In the later sixteenth century and into the seventeenth, many Nahua household complexes came to have what was often called a santocalli, a "saint-house," a separate building where the sacred images resided just as the family members had their own houses. The structure may well have a close connection to the preconquest altars located in the patio or special rooms. Of the original word there is only one trace left in the Valley corpus: Don Josef de la Cruz, from Tenango del Valle, mentions two images of saints with their santocalli. On the other hand, the term ichantzinco Dios, the expression used by María Hernández, is very frequent in the Toluca area; it literally means "the home of God," which Spanish translators uniformly rendered as oratorio, "oratory." In fact, the Nahuatl term is commonly used in the central barrios of Toluca and in San Juan Bautista and Santa Ana, very close to this core, and the actual Spanish loanword appears less often there, while it is the only word used in other parts of the Valley. In Tenango del Valle, for example, it is used by Salvadora Josefa, and also by a group of testators in Xilocingo and Xonacatlan. Only one testator, Andrés Nicolás, right in the heart of the Toluca area, uses both expressions together, and by saying that "the oratory, the precious revered house of our lord God" is to be the home of his daughter Felipa de la Cruz, he gives us a precious hint about the nature of this building.

The word oratory seems to imply some change in the direction of Spanish notions; an oratorio was, by the meaning of the word at least, a place to pray, which corresponded in fact to a specific room within the houses of elite and relatively wealthy Spanish people in New Spain. The change apparently went beyond the manner of naming the building holding the saints. Indeed, in many of the complexes of the Toluca corpus only two elements are mentioned, the ichantzinco Dios or oratory, and a kitchen (to be discussed in the following pages), but no residential building. On the face of it, it would seem that these people have no place to live at all. The only likely solution is that the ichantzinco Dios was not merely an oratory, but a main residence, which also contained an altar or altars with the saints' images. Now what Andrés Nicolás meant by the oratory being the home of his daughter becomes more comprehensible, and is corroborated by information found in a lawsuit in Spanish from 1755 concerning adultery in Santa Ana, very close to Toluca. Ambrosio Hipólito reports that one night at around a quarter past eight he was in the kitchen warming up, while his wife and children were sleeping in the oratory, when he saw his wife's lover entering it; aside from the upheaval that such a sight must have caused, this detail effectively shows how the term referred to the residential building.

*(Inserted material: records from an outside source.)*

-- ==== Sys2Proof/Laws/PerInstr.lean ====
section
/-! SUPPORT. The request word of each instruction matches its row of the opcode table, instruction by instruction
(30_encoding.md R113, R115). -/

namespace Sys2Proof

open Sys2Proof.Machine

/-- A pin field and a value field leave a row's fixed bits alone where the row has those fields. -/
theorem masked_request (op : Op) (p : BitVec 5) (v : Val) (hp : usesPin op = false → p = 0)
    (hv : usesVal op = false → v = 0) :
    (requestMatch op ||| (p.setWidth 32 <<< 8) ||| (v.setWidth 32 <<< 16)) &&& requestMask op = requestMatch op := by
  have hm : ∀ k, (requestMatch op).getLsbD k = (decide (k < 32) && (opcode op).getLsbD k) := fun k => by
    simp [requestMatch, BitVec.getLsbD_setWidth]
  apply BitVec.eq_of_getLsbD_eq
  intro k hk
  cases hup : usesPin op <;> cases huv : usesVal op <;> simp only [requestMask, hup, huv] <;>
    simp only [hup, huv, forall_const, reduceCtorEq, false_implies] at hp hv <;> (try subst hp) <;> (try subst hv) <;>
    simp only [BitVec.getLsbD_and, BitVec.getLsbD_or, hm, BitVec.getLsbD_shiftLeft, BitVec.getLsbD_setWidth] <;>
    interval_cases k <;> simp

end Sys2Proof

namespace Sys2Proof.Laws.MatchesRow

open Sys2Proof

/-- The request word of an instruction whose pin it can hold meets `w & mask = match` of the instruction's row
(30_encoding.md R112, R115). -/
def Statement (i : Instr) : Prop :=
  i.Encodable → encode i &&& requestMask i.op = requestMatch i.op

theorem of_row (i : Instr) (hp : usesPin i.op = false → i.pin? = none) (hv : usesVal i.op = false → i.val? = none) :
    Statement i := fun _ =>
  masked_request i.op _ _ (fun h => by rw [hp h]; rfl) (fun h => by rw [hv h]; rfl)

theorem read32 : Statement .read32 :=
  of_row _ (fun _ => rfl) (fun _ => rfl)

theorem write32 : Statement .write32 :=
  of_row _ (fun _ => rfl) (fun _ => rfl)

theorem rmw32 : Statement .rmw32 :=
  of_row _ (fun _ => rfl) (fun _ => rfl)

theorem readLevel (pin : Nat) : Statement (.readLevel pin) :=
  of_row _ (fun h => nomatch h) (fun _ => rfl)

theorem readOutput (pin : Nat) : Statement (.readOutput pin) :=
  of_row _ (fun h => nomatch h) (fun _ => rfl)

theorem setOutput (pin : Nat) : Statement (.setOutput pin) :=
  of_row _ (fun h => nomatch h) (fun _ => rfl)

theorem clearOutput (pin : Nat) : Statement (.clearOutput pin) :=
  of_row _ (fun h => nomatch h) (fun _ => rfl)

theorem writeOutput (pin : Nat) (val : Val) : Statement (.writeOutput pin val) :=
  of_row _ (fun h => nomatch h) (fun h => nomatch h)

theorem getDirection (pin : Nat) : Statement (.getDirection pin) :=
  of_row _ (fun h => nomatch h) (fun _ => rfl)

theorem setDirection (pin : Nat) (val : Val) : Statement (.setDirection pin val) :=
  of_row _ (fun h => nomatch h) (fun h => nomatch h)

theorem readLatch : Statement .readLatch :=
  of_row _ (fun _ => rfl) (fun _ => rfl)

theorem getLatch (pin : Nat) : Statement (.getLatch pin) :=
  of_row _ (fun h => nomatch h) (fun _ => rfl)

theorem clearLatch (pin : Nat) : Statement (.clearLatch pin) :=
  of_row _ (fun h => nomatch h) (fun _ => rfl)

theorem getDetectMode : Statement .getDetectMode :=
  of_row _ (fun _ => rfl) (fun _ => rfl)

theorem setDetectMode (val : Val) : Statement (.setDetectMode val) :=
  of_row _ (fun _ => rfl) (fun h => nomatch h)

theorem readConfigRaw (pin : Nat) : Statement (.readConfigRaw pin) :=
  of_row _ (fun h => nomatch h) (fun _ => rfl)

theorem readConfig (pin : Nat) : Statement (.readConfig pin) :=
  of_row _ (fun h => nomatch h) (fun _ => rfl)

theorem configure (pin : Nat) : Statement (.configure pin) :=
  of_row _ (fun h => nomatch h) (fun _ => rfl)

theorem update (pin : Nat) : Statement (.update pin) :=
  of_row _ (fun h => nomatch h) (fun _ => rfl)

theorem getCfgDir (pin : Nat) : Statement (.getCfgDir pin) :=
  of_row _ (fun h => nomatch h) (fun _ => rfl)

theorem getInput (pin : Nat) : Statement (.getInput pin) :=
  of_row _ (fun h => nomatch h) (fun _ => rfl)

theorem getPull (pin : Nat) : Statement (.getPull pin) :=
  of_row _ (fun h => nomatch h) (fun _ => rfl)

theorem getDrive (pin : Nat) : Statement (.getDrive pin) :=
  of_row _ (fun h => nomatch h) (fun _ => rfl)

theorem getSense (pin : Nat) : Statement (.getSense pin) :=
  of_row _ (fun h => nomatch h) (fun _ => rfl)

theorem setCfgDir (pin : Nat) (val : Val) : Statement (.setCfgDir pin val) :=
  of_row _ (fun h => nomatch h) (fun h => nomatch h)

theorem setInput (pin : Nat) (val : Val) : Statement (.setInput pin val) :=
  of_row _ (fun h => nomatch h) (fun h => nomatch h)

theorem setPull (pin : Nat) (val : Val) : Statement (.setPull pin val) :=
  of_row _ (fun h => nomatch h) (fun h => nomatch h)

theorem setDrive (pin : Nat) (val : Val) : Statement (.setDrive pin val) :=
  of_row _ (fun h => nomatch h) (fun h => nomatch h)

theorem setSense (pin : Nat) (val : Val) : Statement (.setSense pin val) :=
  of_row _ (fun h => nomatch h) (fun h => nomatch h)

end Sys2Proof.Laws.MatchesRow
end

It is quite difficult to compare the late-period indigenous house that is emerging through the Toluca documents with the Spanish dwellings of the same period, especially because studies of the latter deal mainly with the urban setting. However, some interesting conclusions may be drawn in terms of possible influences. Unsurprisingly, Spanish residential patterns were varied, but from the opulent two-story house to the simple two-room accesoria of the artisan, the basic principle of what I would call a "compact residence" seems to apply. The members of the household were living together in the same building, if wealthy with separate bedrooms, of course, but all sharing one building and the service rooms (kitchen, oratory, bathroom, and the like), when available. In addition, rooms were often directly connected, with doors between them. And residences were usually multifamily, in the sense that a building contained various rooms on various levels, occupied by different households according to their degree of wealth or, better said, poverty. Thus sharing space with nonkin individuals was normal. Patios were definitely important, coming from the Andalusian and Castilian tradition, and they were closed spaces, with the house being built all around them, in a rather different fashion from the open patio of the Mesoamerican pattern, with the exception, perhaps, of the complex residences of the ancient cities. If we compare this with the early-period indigenous structure of a few separate buildings, each with a single independent door onto the patio and each for a nuclear family, the difference is quite striking. So, what does the Toluca Valley a century later tell us in this context? From the mention of only one residential building in which the whole family was living (apart from some special buildings that we will consider shortly), it would seem likely that the Nahua household complex had moved in the direction of the Spanish pattern of residence: from separate buildings around a patio for each couple, to a single main residential building for everyone in the family, including the saints (see Figure 1.1). Could it be that this transformation was happening only in this area by this time? I suspect not, although only research on other regions can provide certainty.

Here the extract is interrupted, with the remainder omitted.